In my mind, I can see a benefit behind having a file in /run/ mentioning packages that had been updated that might have running services. It could be a handy file that some users or package managers could use to prompt restarting services (or rebooting the computer for those few packages that need a reboot for it to take effect)... but I'd never use it. For me, I think it is plenty easy to just do ls -lart /var/log/packages which will show me a list of all packages sorted by when the latest version was installed. That is enough for me to determine what services I might need to restart or if I need a reboot (if I didn't happen to pay enough attention during the upgrade process, or I got sidetracked and forgot what packages were upgraded). I don't reboot my computer unless absolutely necessary (kernel upgrade or the like), because I run several local and web-facing services on it.

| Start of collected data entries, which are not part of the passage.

@[simp] theorem hostStore_sys (a : Nat) (bs : List Byte) (s : State) : (hostStore a bs s).sys = s.sys := rfl
@[simp] theorem hostStore_hqm (a : Nat) (bs : List Byte) (s : State) : (hostStore a bs s).hqm = s.hqm := rfl
@[simp] theorem hostStore_dram (a : Nat) (bs : List Byte) (s : State) : (hostStore a bs s).dram = s.dram := rfl
@[simp] theorem hostStore_vs (a : Nat) (bs : List Byte) (s : State) : (hostStore a bs s).vs = s.vs := rfl
@[simp] theorem hostStore_sites (a : Nat) (bs : List Byte) (s : State) : (hostStore a bs s).sites = s.sites := rfl
@[simp] theorem hostStore_barriers (a : Nat) (bs : List Byte) (s : State) : (hostStore a bs s).barriers = s.barriers := rfl
@[simp] theorem hostStore_octets (a : Nat) (bs : List Byte) (s : State) : (hostStore a bs s).octets = s.octets := rfl
@[simp] theorem hostStore_pins (a : Nat) (bs : List Byte) (s : State) : (hostStore a bs s).pins = s.pins := rfl
@[simp] theorem hostStore_timing (a : Nat) (bs : List Byte) (s : State) : (hostStore a bs s).timing = s.timing := rfl
@[simp] theorem hostStore_cap (a : Nat) (bs : List Byte) (s : State) : (hostStore a bs s).cap = s.cap := rfl
@[simp] theorem hostStore_dds (a : Nat) (bs : List Byte) (s : State) : (hostStore a bs s).dds = s.dds := rfl
@[simp] theorem hostStore_time (a : Nat) (bs : List Byte) (s : State) : (hostStore a bs s).time = s.time := rfl
@[simp] theorem hostStore_halso (a : Nat) (bs : List Byte) (s : State) : (hostStore a bs s).halso = s.halso := rfl
@[simp] theorem hostStore_cal (a : Nat) (bs : List Byte) (s : State) : (hostStore a bs s).cal = s.cal := rfl
@[simp] theorem hostStore_perf (a : Nat) (bs : List Byte) (s : State) : (hostStore a bs s).perf = s.perf := rfl
@[simp] theorem hostStore_cfg (a : Nat) (bs : List Byte) (s : State) : (hostStore a bs s).cfg = s.cfg := rfl
@[simp] theorem hostStore_host (a : Nat) (bs : List Byte) (s : State) : (hostStore a bs s).host = Mem.store s.host a bs := rfl
@[simp] theorem hostStore_out (a : Nat) (bs : List Byte) (s : State) : (hostStore a bs s).out = s.out := rfl
@[simp] theorem hostStore_free (a : Nat) (bs : List Byte) (s : State) : (hostStore a bs s).free = s.free := rfl
@[simp] theorem hostStore_pending (a : Nat) (bs : List Byte) (s : State) : (hostStore a bs s).pending = s.pending := rfl

@[simp] theorem atGrain_sys (t : Grain) (s : State) : (atGrain t s).sys = s.sys := rfl
@[simp] theorem atGrain_hqm (t : Grain) (s : State) : (atGrain t s).hqm = s.hqm := rfl
@[simp] theorem atGrain_dram (t : Grain) (s : State) : (atGrain t s).dram = s.dram := rfl
@[simp] theorem atGrain_vs (t : Grain) (s : State) : (atGrain t s).vs = s.vs := rfl
@[simp] theorem atGrain_sites (t : Grain) (s : State) : (atGrain t s).sites = s.sites := rfl
@[simp] theorem atGrain_barriers (t : Grain) (s : State) : (atGrain t s).barriers = s.barriers := rfl
@[simp] theorem atGrain_octets (t : Grain) (s : State) : (atGrain t s).octets = s.octets := rfl
@[simp] theorem atGrain_pins (t : Grain) (s : State) : (atGrain t s).pins = s.pins := rfl
@[simp] theorem atGrain_timing (t : Grain) (s : State) : (atGrain t s).timing = s.timing := rfl
@[simp] theorem atGrain_cap (t : Grain) (s : State) : (atGrain t s).cap = s.cap := rfl
@[simp] theorem atGrain_dds (t : Grain) (s : State) : (atGrain t s).dds = s.dds := rfl
@[simp] theorem atGrain_time (t : Grain) (s : State) : (atGrain t s).time = { s.time with grain := t.val } := rfl
@[simp] theorem atGrain_halso (t : Grain) (s : State) : (atGrain t s).halso = s.halso := rfl
@[simp] theorem atGrain_cal (t : Grain) (s : State) : (atGrain t s).cal = s.cal := rfl
@[simp] theorem atGrain_perf (t : Grain) (s : State) : (atGrain t s).perf = s.perf := rfl
@[simp] theorem atGrain_cfg (t : Grain) (s : State) : (atGrain t s).cfg = s.cfg := rfl
@[simp] theorem atGrain_host (t : Grain) (s : State) : (atGrain t s).host = s.host := rfl
@[simp] theorem atGrain_out (t : Grain) (s : State) : (atGrain t s).out = s.out := rfl
@[simp] theorem atGrain_free (t : Grain) (s : State) : (atGrain t s).free = s.free := rfl
@[simp] theorem atGrain_pending (t : Grain) (s : State) : (atGrain t s).pending = s.pending := rfl

/-! ## The indexed views -/

@[simp] theorem modSys_site_view (f : Sys → Sys) (s : State) (k : Nat) : (modSys f s).site k = s.site k := rfl
@[simp] theorem modHqm_site_view (f : Hqm → Hqm) (s : State) (k : Nat) : (modHqm f s).site k = s.site k := rfl
@[simp] theorem modTime_site_view (f : Time → Time) (s : State) (k : Nat) : (modTime f s).site k = s.site k := rfl
@[simp] theorem modVs_site_view (f : Vstore → Vstore) (s : State) (k : Nat) : (modVs f s).site k = s.site k := rfl
@[simp] theorem modDram_site_view (f : Dram → Dram) (s : State) (k : Nat) : (modDram f s).site k = s.site k := rfl
@[simp] theorem modCal_site_view (f : Cal → Cal) (s : State) (k : Nat) : (modCal f s).site k = s.site k := rfl
@[simp] theorem modHalso_site_view (f : Halso → Halso) (s : State) (k : Nat) : (modHalso f s).site k = s.site k := rfl
@[simp] theorem modPerf_site_view (f : Perf → Perf) (s : State) (k : Nat) : (modPerf f s).site k = s.site k := rfl
@[simp] theorem modCap_site_view (f : Cap → Cap) (s : State) (k : Nat) : (modCap f s).site k = s.site k := rfl
@[simp] theorem modCfg_site_view (f : Cfg → Cfg) (s : State) (k : Nat) : (modCfg f s).site k = s.site k := rfl
@[simp] theorem modDds_site_view (f : Dds → Dds) (s : State) (k : Nat) : (modDds f s).site k = s.site k := rfl
@[simp] theorem modTiming_site_view (f : Timing → Timing) (s : State) (k : Nat) : (modTiming f s).site k = s.site k := rfl
@[simp] theorem modPin_site_view (n : Nat) (f : Pin → Pin) (s : State) (k : Nat) : (modPin n f s).site k = s.site k := rfl
@[simp] theorem modOctet_site_view (n : Nat) (f : Octet → Octet) (s : State) (k : Nat) : (modOctet n f s).site k = s.site k := rfl
@[simp] theorem modGen_site_view (n : Nat) (f : Gen → Gen) (s : State) (k : Nat) : (modGen n f s).site k = s.site k := rfl
@[simp] theorem modQueue_site_view (n : Nat) (f : Queue → Queue) (s : State) (k : Nat) : (modQueue n f s).site k = s.site k := rfl
@[simp] theorem modCmd_site_view (n : Nat) (f : Cmd → Cmd) (s : State) (k : Nat) : (modCmd n f s).site k = s.site k := rfl
@[simp] theorem modPlan_site_view (n : Nat) (f : Plan → Plan) (s : State) (k : Nat) : (modPlan n f s).site k = s.site k := rfl
@[simp] theorem modSiteCap_site_view (n : Nat) (f : SiteCap → SiteCap) (s : State) (k : Nat) : (modSiteCap n f s).site k = s.site k := rfl
@[simp] theorem modEng_site_view (n : Nat) (f : CapEng → CapEng) (s : State) (k : Nat) : (modEng n f s).site k = s.site k := rfl
@[simp] theorem modUnit_site_view (n : Nat) (f : TrigUnit → TrigUnit) (s : State) (k : Nat) : (modUnit n f s).site k = s.site k := rfl
@[simp] theorem modGroup_site_view (n : Nat) (f : Group → Group) (s : State) (k : Nat) : (modGroup n f s).site k = s.site k := rfl
@[simp] theorem modChan_site_view (n : Nat) (f : DramChan → DramChan) (s : State) (k : Nat) : (modChan n f s).site k = s.site k := rfl
@[simp] theorem modPort_site_view (n : Nat) (f : HPort → HPort) (s : State) (k : Nat) : (modPort n f s).site k = s.site k := rfl
@[simp] theorem emit_site_view (o : Out) (s : State) (k : Nat) : (emit o s).site k = s.site k := rfl
@[simp] theorem hostStore_site_view (a : Nat) (bs : List Byte) (s : State) (k : Nat) : (hostStore a bs s).site k = s.site k := rfl
@[simp] theorem atGrain_site_view (t : Grain) (s : State) (k : Nat) : (atGrain t s).site k = s.site k := rfl
@[simp] theorem modSite_site_self (n : Nat) (f : Site → Site) (s : State) :
    (modSite n f s).site n = f (s.site n) := SMap.get_mod_eq ..
theorem modSite_site_ne (n k : Nat) (f : Site → Site) (s : State) (h : k ≠ n) :
    (modSite n f s).site k = s.site k := SMap.get_mod_ne _ _ _ _ h
theorem modSite_site (n k : Nat) (f : Site → Site) (s : State) :
    (modSite n f s).site k = if k = n then f (s.site n) else s.site k := SMap.get_mod ..

@[simp] theorem modSys_pin_view (f : Sys → Sys) (s : State) (k : Nat) : (modSys f s).pin k = s.pin k := rfl
@[simp] theorem modHqm_pin_view (f : Hqm → Hqm) (s : State) (k : Nat) : (modHqm f s).pin k = s.pin k := rfl
@[simp] theorem modTime_pin_view (f : Time → Time) (s : State) (k : Nat) : (modTime f s).pin k = s.pin k := rfl
@[simp] theorem modVs_pin_view (f : Vstore → Vstore) (s : State) (k : Nat) : (modVs f s).pin k = s.pin k := rfl
@[simp] theorem modDram_pin_view (f : Dram → Dram) (s : State) (k : Nat) : (modDram f s).pin k = s.pin k := rfl
@[simp] theorem modCal_pin_view (f : Cal → Cal) (s : State) (k : Nat) : (modCal f s).pin k = s.pin k := rfl
@[simp] theorem modHalso_pin_view (f : Halso → Halso) (s : State) (k : Nat) : (modHalso f s).pin k = s.pin k := rfl
@[simp] theorem modPerf_pin_view (f : Perf → Perf) (s : State) (k : Nat) : (modPerf f s).pin k = s.pin k := rfl
@[simp] theorem modCap_pin_view (f : Cap → Cap) (s : State) (k : Nat) : (modCap f s).pin k = s.pin k := rfl
@[simp] theorem modCfg_pin_view (f : Cfg → Cfg) (s : State) (k : Nat) : (modCfg f s).pin k = s.pin k := rfl
@[simp] theorem modDds_pin_view (f : Dds → Dds) (s : State) (k : Nat) : (modDds f s).pin k = s.pin k := rfl
@[simp] theorem modTiming_pin_view (f : Timing → Timing) (s : State) (k : Nat) : (modTiming f s).pin k = s.pin k := rfl
@[simp] theorem modSite_pin_view (n : Nat) (f : Site → Site) (s : State) (k : Nat) : (modSite n f s).pin k = s.pin k := rfl
@[simp] theorem modOctet_pin_view (n : Nat) (f : Octet → Octet) (s : State) (k : Nat) : (modOctet n f s).pin k = s.pin k := rfl
@[simp] theorem modGen_pin_view (n : Nat) (f : Gen → Gen) (s : State) (k : Nat) : (modGen n f s).pin k = s.pin k := rfl
@[simp] theorem modQueue_pin_view (n : Nat) (f : Queue → Queue) (s : State) (k : Nat) : (modQueue n f s).pin k = s.pin k := rfl
@[simp] theorem modCmd_pin_view (n : Nat) (f : Cmd → Cmd) (s : State) (k : Nat) : (modCmd n f s).pin k = s.pin k := rfl
@[simp] theorem modPlan_pin_view (n : Nat) (f : Plan → Plan) (s : State) (k : Nat) : (modPlan n f s).pin k = s.pin k := rfl
@[simp] theorem modSiteCap_pin_view (n : Nat) (f : SiteCap → SiteCap) (s : State) (k : Nat) : (modSiteCap n f s).pin k = s.pin k := rfl
@[simp] theorem modEng_pin_view (n : Nat) (f : CapEng → CapEng) (s : State) (k : Nat) : (modEng n f s).pin k = s.pin k := rfl
@[simp] theorem modUnit_pin_view (n : Nat) (f : TrigUnit → TrigUnit) (s : State) (k : Nat) : (modUnit n f s).pin k = s.pin k := rfl
@[simp] theorem modGroup_pin_view (n : Nat) (f : Group → Group) (s : State) (k : Nat) : (modGroup n f s).pin k = s.pin k := rfl
@[simp] theorem modChan_pin_view (n : Nat) (f : DramChan → DramChan) (s : State) (k : Nat) : (modChan n f s).pin k = s.pin k := rfl
@[simp] theorem modPort_pin_view (n : Nat) (f : HPort → HPort) (s : State) (k : Nat) : (modPort n f s).pin k = s.pin k := rfl
@[simp] theorem emit_pin_view (o : Out) (s : State) (k : Nat) : (emit o s).pin k = s.pin k := rfl
@[simp] theorem hostStore_pin_view (a : Nat) (bs : List Byte) (s : State) (k : Nat) : (hostStore a bs s).pin k = s.pin k := rfl
@[simp] theorem atGrain_pin_view (t : Grain) (s : State) (k : Nat) : (atGrain t s).pin k = s.pin k := rfl
@[simp] theorem modPin_pin_self (n : Nat) (f : Pin → Pin) (s : State) :
    (modPin n f s).pin n = f (s.pin n) := SMap.get_mod_eq ..
theorem modPin_pin_ne (n k : Nat) (f : Pin → Pin) (s : State) (h : k ≠ n) :
    (modPin n f s).pin k = s.pin k := SMap.get_mod_ne _ _ _ _ h
theorem modPin_pin (n k : Nat) (f : Pin → Pin) (s : State) :
    (modPin n f s).pin k = if k = n then f (s.pin n) else s.pin k := SMap.get_mod ..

I don't like the idea of the doinst.sh file restarting services automatically. I want to be the one to determine when those services are stopped and started, not a post-installation script. I would say this is a great feature that 3rd-party package managers could provide (by referencing that file), allowing users to restart all services that were upgraded, but I feel it shouldn't be part of the stock install as it doesn't seem very Slackware-like.

All that being said, I don't think it is worth the effort of Pat and team to go redo all the doinst.sh files to output into /run/. It is a lot of work and there is nothing that can currently utilize it unless someone references it directly.